To understand what went wrong with the industrial fishery and why modern management has failed, we should first step back and ask whether there was ever a successful fishery and what success might mean. Indians, as they do so often in environmental issues, have come to represent a native Eden. In popular literature and commercial advertisements alike, they stand as a symbol of natural simplicity. In the Pacific Northwest, popular culture imagines that an aboriginal balance and harmony existed between Indian fishers and salmon from which later fisheries devolved. Historians also portray the aboriginal fishery as benign in their critiques of the open-access policies of modern management. But their portrayal and critique falter because they also argue that Indians lacked both the numbers and the technology to harm the nineteenth century's massive runs. If Indians could not influence salmon populations, then their fishery does not matter in any historical sense. But look closer. Indians had a greater impact on salmon than we assume, and the success of their fishery has far more significance than Edenic myths suggest.1
The aboriginal salmon fishery provides a useful lens for analyzing the intersection of economy, culture, and nature in the fisheries because Indians did influence salmon populations.

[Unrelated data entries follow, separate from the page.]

/-- A string with its terminator within the segment is found. -/
theorem stringBytes_eq (m : Memory) (seg : Word) (stop : Byte) (fuel : Nat) (off : Word) (bs : List Byte) (hn : bs.length < fuel)
    (hs : stop ∉ bs) (hb : ∀ k : Nat, k < bs.length → m.read8 seg (off + BitVec.ofNat 16 k) = bs.getD k 0)
    (he : m.read8 seg (off + BitVec.ofNat 16 bs.length) = stop) : stringBytes m seg stop fuel off = some bs := by
  induction bs generalizing fuel off with
  | nil =>
    cases fuel with
    | zero => exact absurd hn (Nat.not_lt_zero _)
    | succ fuel =>
      rw [List.length_nil, show BitVec.ofNat 16 0 = 0#16 from rfl, BitVec.add_zero] at he
      simp only [stringBytes, he, if_true]
  | cons b bs ih =>
    cases fuel with
    | zero => exact absurd hn (Nat.not_lt_zero _)
    | succ fuel =>
      have h0 : m.read8 seg off = b := by
        have := hb 0 (by simp)
        rwa [show BitVec.ofNat 16 0 = 0#16 from rfl, BitVec.add_zero] at this
      have shift : ∀ k : Nat, off + 1 + BitVec.ofNat 16 k = off + BitVec.ofNat 16 (k + 1) := fun k => by
        rw [BitVec.ofNat_add, BitVec.add_comm (BitVec.ofNat 16 k), ← BitVec.add_assoc]; rfl
      have := ih fuel (off + 1) (by simpa using hn) (fun e => hs (List.mem_cons_of_mem _ e))
        (fun k hk => by rw [shift]; exact hb (k + 1) (by simpa using hk)) (by rw [shift]; exact he)
      simp only [stringBytes, h0, this]
      have hne : b ≠ stop := by rintro rfl; exact hs List.mem_cons_self
      rw [if_neg hne]
      rfl

/-- A dispatch that the layer handles, with all it leaves (60_exceptions.md R340). -/
theorem interrupt_served (s : State) (vector : Byte) (u : View) (calls : List BackendCall)
    (h : intLayer vector s.MSDOS_ENABLED s.nextChoice s.draws s.enterInterrupt.view = { answer := .handled u, calls := calls }) :
    ∃ t, exec (.intIb vector) s = .next t ∧ t.regs = u.regs ∧ t.flags = u.flags ∧ t.mem = u.mem ∧
      t.host_log = (calls.map HostEvent.backend).reverse ++ s.host_log := by
  refine ⟨_, interrupt_handled s vector u (by rw [State.answerTo, h]), rfl, rfl, rfl, ?_⟩
  show (s.afterCall vector).host_log = _
  rw [State.afterCall, h, logCalls_eq]
  rfl

/-! ## Steps -/

/-- While the run goes on, a step is what follows the suspension point. -/
theorem step_running {s : State} (h : s.run_state ≠ .stopped) (hr : s.suspend.run_state = .running) : step s = runOn s.suspend := by
  unfold step move
  cases e : s.run_state
  · exact absurd e h
  all_goals simp only [hr]

/-- A step depends on the inbox through the batch it takes only. -/
theorem step_of_deliver {s u : State} (hr : u.run_state = s.run_state) (hd : s.deliver = u.deliver) : step s = step u := by
  unfold step move
  rw [hr]
  simp only [State.suspend, hd]

/-! ## Fatal errors -/

/-- From `s` to `t` the log stays as it is, or grows and ends in something that is no fatal error. -/
def LogQuiet (s t : State) : Prop := t.host_log = s.host_log ∨ (t.fatalError? = none ∧ s.host_log.length < t.host_log.length)

/-- Such changes compose. -/
theorem LogQuiet.trans {s t u : State} (h : LogQuiet s t) (h' : LogQuiet t u) : LogQuiet s u := by
  rcases h with h | ⟨h, hl⟩
  · rcases h' with h' | ⟨h', hl'⟩
    · exact .inl (h'.trans h)
    · exact .inr ⟨h', h ▸ hl'⟩
  · rcases h' with h' | ⟨h', hl'⟩
    · exact .inr ⟨by rw [State.fatalError?, h']; exact h, h' ▸ hl⟩
    · exact .inr ⟨h', hl.trans hl'⟩

/-- A call of the host raises no fatal error, and changes the run state only with a message. -/
theorem logQuiet_hostCall (s : State) (c : HostCall) : LogQuiet s (s.hostCall c) ∧
    ((s.hostCall c).host_log = s.host_log → (s.hostCall c).run_state = s.run_state) := by
  cases c with
  | start =>
    unfold State.hostCall; dsimp only; split
    · exact ⟨.inr ⟨rfl, Nat.lt_succ_self _⟩, fun e => absurd (congrArg List.length e) (Nat.succ_ne_self _)⟩
    · exact ⟨.inl rfl, fun _ => rfl⟩
  | setPaused b => cases b <;> (unfold State.hostCall; dsimp only; split <;> exact ⟨.inl rfl, fun _ => rfl⟩)
  | registerCallback => exact ⟨.inr ⟨rfl, Nat.lt_succ_self _⟩, fun _ => rfl⟩
  | bootFloppy image =>
    unfold State.hostCall; dsimp only; split
    · rcases bootFloppy_cases s image with e | ⟨r, m, hm, e⟩ <;> rw [e]
      · exact ⟨.inr ⟨rfl, Nat.lt_succ_self _⟩, fun _ => rfl⟩
      · exact ⟨.inl rfl, fun _ => rfl⟩
    · exact ⟨.inl rfl, fun _ => rfl⟩
  | bootCom g image =>
    unfold State.hostCall; dsimp only; split
    · rcases bootCom_cases s g image with e | ⟨r, m, hm, e⟩ <;> rw [e]
      · exact ⟨.inr ⟨rfl, Nat.lt_succ_self _⟩, fun _ => rfl⟩
      · exact ⟨.inl rfl, fun _ => rfl⟩
    · exact ⟨.inl rfl, fun _ => rfl⟩
  | _ => exact ⟨.inl rfl, fun _ => rfl⟩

Salmon were the largest single source of protein in the aboriginal diet, Indians' fishing techniques were potentially as effective as modern methods, and food storage practices and trade patterns extended consumption in both time and space. Cultural reliance on salmon and technological developments in the fishery allowed Oregon country Indians to consume a huge proportion of the region's runs. Indians' material and cultural relationships with salmon were both more influential and more complicated than popular mythology suggests.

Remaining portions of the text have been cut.